DATA FOR THIS EXERCISE:
-- ==== Sys2Proof/Machine/Engine.lean ====
section
/-! DEFINITION. What the engines reach: lines of the Well, scratchpad windows as CP and MX see them, and the elements
that the copy engine reads, writes and reduces (spec/10_matrix.md R217, R218, R227 to R232; spec/06_well.md R130;
spec/07_translation.md R161; spec/08_ordering.md R171 to R173; spec/13_preemption.md R288, R290). -/

namespace Sys2Proof.Machine

/-! ## Lines for an engine (R226, R230) -/

/-- What an engine finds at a virtual address: the line with its attributes, nothing yet, or a fault. -/
inductive LineGot where
  | ready (s : State) (key pl : Nat) (a : Attr) (data : LineData)
  | wait (s : State)
  | fault (s : State) (type level : Nat)
  deriving DecidableEq, Repr

/-- Who an engine works for. -/
structure Agent where
  ctx : Nat
  core : Nat
  die : Nat
  asid : Nat
  user : Bool
  work : Nat := 0              -- the copy or MMA that it carries out
  rep : Bool := false          -- its access is a replay (R156)
  deriving DecidableEq, Repr

/-- A request of an engine for a line of its die, if it has none of that kind waiting. -/
def State.engAsk (s : State) (g : Agent) (va key pl : Nat) (a : Attr) (op : ReqOp) : State :=
  let x := s.die g.die
  if x.waits.any fun w => w.key == key && w.req.ent == 0 && w.req.op == op then s
  else
    let r : Req := { uid := s.uid, ent := 0, ctx := g.ctx, tag := g.work, core := g.core, asid := g.asid, op, va, user := g.user }
    (s.bumpUid.setDie g.die { x with waits := x.waits ++ [{ key, req := r, tr := some (pl, a) }] }).pumpLine g.die key false

/-- The level of a leaf, from its size (R154). -/
def levelOfSize (size : Nat) : Nat := if size ≤ 16 then 0 else if size = 21 then 1 else 2

/-- The touch that an engine's element makes of a tile, once (R123, R168): not where the kept attributes show NOWELL. -/
def State.engTouch (s : State) (g : Agent) (tile : Nat) : State :=
  let x := s.die g.die
  if ((Tab.get? x.tiles tile).bind (·.attr)).elim false (·.nowell) || x.touched.contains (g.work, tile) then s
  else
    let s := s.touchTile g.die tile g.work
    let x := s.die g.die
    s.setDie g.die { x with touched := x.touched ++ [(g.work, tile)] }

/-- An engine's element touches a tile anew, which has left the Well since its touch (R143). -/
def State.untouch (s : State) (g : Agent) (tile : Nat) : State :=
  let x := s.die g.die
  s.setDie g.die { x with touched := x.touched.filter (· != (g.work, tile)) }

/-- The touches of an engine's element are behind it. -/
def State.endTouches (s : State) (die work : Nat) : State :=
  let x := s.die die
  s.setDie die { x with touched := x.touched.filter (fun e => e.1 != work), stuck := x.stuck.filter fun e => e.1 != work }

/-- An engine's access waits for a port to its peer (spec/15_platform.md R331). -/
def State.engStuck (s : State) (g : Agent) (va pl : Nat) : State :=
  let x := s.die g.die
  if x.stuck.contains (g.work, va, pl) then s else s.setDie g.die { x with stuck := x.stuck ++ [(g.work, va, pl)] }

/-- Whether an engine's access to a peer has first to go to it: it performs the access, or answers with an error, once it has
come there (spec/15_platform.md R331). -/
def State.peerFirst (s : State) (g : Agent) (va pl : Nat) : Bool :=
  decide (2 ^ 45 ≤ pl) && (s.peerDown pl || !(s.die g.die).stuck.contains (g.work, va, pl))

/-- An engine's walk is over: a line reached on a page that keeps out of the Well, or in the Well's tile with the leaf's
attributes (R150, R168).  A line under a second tag, and one that the host holds, is first given up (R158). -/
def State.engFound (s : State) (g : Agent) (va : Nat) (e : TlbEnt) (write : Bool) : LineGot :=
  let pl := e.paOf va / 128
  let k := lineKey g.asid va
  let tile := tileOfLine k
  if e.attr.nowell then
    let s := match Tab.get? (s.die g.die).tiles tile with
      | some t => if t.made == g.work then s.dropNowell g.die tile else s
      | none => s
    if s.peerFirst g va pl then .wait (s.engStuck g va pl)
    else if s.hostFirst pl write then .wait (s.homeAsk pl (.swmRead write false))
    else match if write && !e.attr.swm && (s.dirEnt pl).sharers.getLsbD 4 then some .reclaim else s.homeFirst k pl e.attr.swm with
    | some op => .wait (s.homeAsk pl op)
    | none => .ready s k pl e.attr (s.seenLine g.die k pl e.attr.swm)
  else
    let x := s.die g.die
    match Tab.get? x.tiles tile with
    | none => .wait (s.untouch g tile)
    | some t =>
      let s := s.setDie g.die { x with tiles := Tab.put x.tiles tile { t with attr := some e.attr } }
      if t.transit then .wait s
      else match Tab.get? (s.die g.die).lines k with
        | some l =>
          if l.inWell && (!write || l.swm || l.st == .e || l.st == .m) then .ready s k pl e.attr l.data
          else .wait (s.engAsk g va k pl e.attr (if write then .own else .pref))
        | none => .wait (s.engAsk g va k pl e.attr (if write then .own else .pref))

/-- An engine's access translated (R150, R156, R157); a walk for attributes that refused it, and a
replay's, first drops the TLB's entry. -/
def State.engWalk (s : State) (g : Agent) (va : Nat) (write peer recheck : Bool) : LineGot :=
  let need : Need := { write, user := g.user }
  let s := if recheck then s.dropTlb g.die g.asid va else s
  match s.walkWaits g.die g.asid va need with
  | some pl => .wait (s.homeAsk pl .pull)
  | none =>
    match s.translate g.die g.asid va need with
    | (s, .error (ty, lv)) => .fault s ty lv
    | (s, .ok e) => if peer && !e.attr.peer then .fault s 5 (levelOfSize e.size) else s.engFound g va e write

/-- A line reached by an engine: its tile is touched; a valid line is served under the attributes kept with its tile, and
asks for no translation, in transit too; else, or where those refuse it, it is translated and held by the die, with write permission when it
is to be written (R150, R168).  A record of SPACE 3 reaches peer pages only (R217). -/
def State.engLine (s : State) (g : Agent) (va : Nat) (write peer : Bool) : LineGot :=
  let k := lineKey g.asid va
  let tile := tileOfLine k
  let x := s.die g.die
  if x.restitch.isSome || (x.deepTransit && !x.touched.contains (g.work, tile)) then .wait s
  else
    let s := s.engTouch g tile
    let x := s.die g.die
    let t := Tab.get? x.tiles tile
    match t.bind (·.attr), (Tab.get? x.lines k).filter (·.inWell) with
    | some a, some l =>
      if a.nowell || (peer && !a.peer) || (g.user && !a.u) || (write && !a.w) then s.engWalk g va write peer true
      else if t.any (·.transit) then .wait s
      else if !write || l.swm || l.st == .e || l.st == .m then .ready s k l.line a l.data
      else .wait (s.engAsk g va k l.line a .own)
    | _, _ => s.engWalk g va write peer g.rep

/-- `n` bytes of a line written by an engine: in the Well, or at the home for a NOWELL page. -/
def State.engStore (s : State) (g : Agent) (key pl : Nat) (a : Attr) (off n x : Nat) : State :=
  if a.nowell then
    let s := if a.swm then s.homeWrite pl (linePut 0 off n x) (byteMask off n) else s.mapCopies pl fun d => linePut d off n x
    if isHostLine pl then s.emit (.dirtyEvict pl (s.homeRead pl)) else s
  else
    let dirty := (Tab.get? (s.die g.die).lines key).elim false (·.dirty)
    let s := if dirty then s else s.codeRoom g.die
    let s := if a.swm then s else s.l1Drop g.die key
    match Tab.get? (s.die g.die).lines key with
    | none => s
    | some l =>
      s.setLine g.die key { l with data := linePut l.data off n x, st := if l.swm then l.st else .m
                                   smask := if l.swm then l.smask ||| byteMask off n else 0 }

/-! ## Scratchpad windows (R171, R288) -/

/-- A place that an engine element names. -/
inductive Spot where
  | glob (va : Nat) (peer : Bool)
  | pad (core frame off : Nat)
  deriving DecidableEq, Repr

/-- A number, after waiting or a fault. -/
inductive Got where
  | ready (s : State) (x : Nat)
  | wait (s : State)
  | fault (s : State) (type level va : Nat)
  deriving DecidableEq, Repr

/-- Bytes of a block's window: the copy engine sees its own writes, the array what has become visible to MX; a sealed
window is read from its image. -/
def State.padRead (s : State) (cp : Bool) (frame off n : Nat) : Nat :=
  match s.block? frame with
  | none => 0
  | some b =>
    match b.window with
    | some w => ofBytes (s.windowRead frame b w off n)
    | none =>
      let x := s.core b.core
      ofBytes ((if cp then x.flush else x).sp.readN (padAddr b off) n)

/-- Whether a write to a window must wait: it is sealed and its image not yet written. -/
def State.padSealed (s : State) (frame : Nat) : Bool := (s.block? frame).elim false fun b => b.window.isSome && !b.imaged

/-- A CP write to a window: into the image of a sealed one, else into the core's CP writes, which LS and MX see later. -/
def State.padWrite (s : State) (frame off n x : Nat) : State :=
  match s.block? frame with
  | none => s
  | some b =>
    match b.window with
    | some w => s.windowWrite frame b w off (s.keepImage frame b w off (toBytes n x))
    | none =>
      let c := s.core b.core
      s.setCore b.core { c with cpbuf := c.cpbuf ++ (toBytes n x).zipIdx.map fun e => (padAddr b off + e.2, e.1) }

/-- A reduction in the bank: the CP writes before it land first, and the teams that wait on the block's objects examine them
again (R242). -/
def State.padReduce (s : State) (frame off fmt red x : Nat) : State :=
  let n := Shape.bytes fmt
  let s := (s.block? frame).elim s fun b => s.flushCore b.core
  let y := reduceElem fmt red (s.padRead true frame off n) x
  match s.block? frame with
  | none => s
  | some b =>
    match b.window with
    | some w => s.windowWrite frame b w off (s.keepImage frame b w off (toBytes n y))
    | none =>
      let c := s.core b.core
      (s.setCore b.core { c with sp := s.padPut b.core (padAddr b off) (toBytes n y) }).examBlock frame

/-! ## Elements -/

/-- The places that an in-range element of a record names: one, or one for each core of a destination set. -/
def spotsOf (ctx ownCore col : Nat) (wins : List Win) (rc : Record) (dst : Bool) (i j : Nat) : List Spot :=
  let a := Shape.addr rc (Shape.row rc i) (Shape.col rc j)
  match Shape.space rc with
  | 0 => [.glob a.toNat false]
  | 3 => [.glob a.toNat true]
  | 1 => [.pad ownCore (frameOf ctx) a.toNat]
  | _ => (namedCores col rc dst).filterMap fun c =>
      (wins.find? fun w => w.core == c && decide (w.base ≤ a.toNat) && decide (a.toNat < w.base + w.len)).map fun w =>
        .pad c w.frame (a.toNat - w.base)

/-- `n` bytes at a place. -/
def State.readSpot (s : State) (g : Agent) (cp : Bool) (n : Nat) : Spot → Got
  | .pad _ frame off => .ready s (s.padRead cp frame off n)
  | .glob va peer =>
    match s.engLine g va false peer with
    | .ready s _ _ _ data => .ready s (lineGet data (va % 128) n)
    | .wait s => .wait s
    | .fault s ty lv => .fault s ty lv va

/-- A window element read: a clipped one is zero (R218). -/
def State.readElem (s : State) (g : Agent) (cp : Bool) (col : Nat) (wins : List Win) (rc : Record) (i j : Nat) : Got :=
  if !Shape.inRange rc i j then .ready s 0
  else match spotsOf g.ctx g.core col wins rc false i j with
    | sp :: _ =>
      match s.readSpot g cp (Shape.bytes (Shape.fmt rc)) sp with
      | .ready s x =>
        .ready s (if Shape.fmt rc = 14 then
          (if Shape.highNibble rc (Shape.row rc i) (Shape.col rc j) then x / 16 else x % 16) else x)
      | r => r
    | [] => .ready s 0

/-- An element written or combined at a place; a class-T one is recorded there.  The place must be ready. -/
def State.writeSpot (s : State) (g : Agent) (tag elem fmt red x : Nat) : Spot → Got
  | .pad core frame off =>
    if s.padSealed frame then .wait s
    else
      let s := if red = 0 then s.padWrite frame off (Shape.bytes fmt) x else s.padReduce frame off fmt red x
      .ready (s.record (.pad core) g.ctx tag (s.team g.ctx).lowWater elem none) 0
  | .glob va peer =>
    match s.engLine g va true peer with
    | .wait s => .wait s
    | .fault s ty lv => .fault s ty lv va
    | .ready s key pl a data =>
      let n := Shape.bytes fmt
      let off := va % 128
      let s :=
        if red ≠ 0 ∧ a.peer then
          let s := s.peerHome g.die key pl
          let y := reduceElem fmt red (lineGet (s.homeRead pl) off n) x
          let s := s.homeWrite pl (linePut 0 off n y) (byteMask off n)
          match Tab.get? (s.die g.die).lines key with
          | some l => s.setLine g.die key { l with data := linePut l.data off n y }
          | none => s
        else s.engStore g key pl a off n (if red = 0 then x else reduceElem fmt red (lineGet data off n) x)
      .ready (s.record (homePoint pl) g.ctx tag (s.team g.ctx).lowWater elem none) 0

end Sys2Proof.Machine
end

WORK TO COMPLETE:
The answer must consist of every line from the listing above that includes the word "pref".

RESPONSE TO THIS TASK:
          else .wait (s.engAsk g va k pl e.attr (if write then .own else .pref))
        | none => .wait (s.engAsk g va k pl e.attr (if write then .own else .pref))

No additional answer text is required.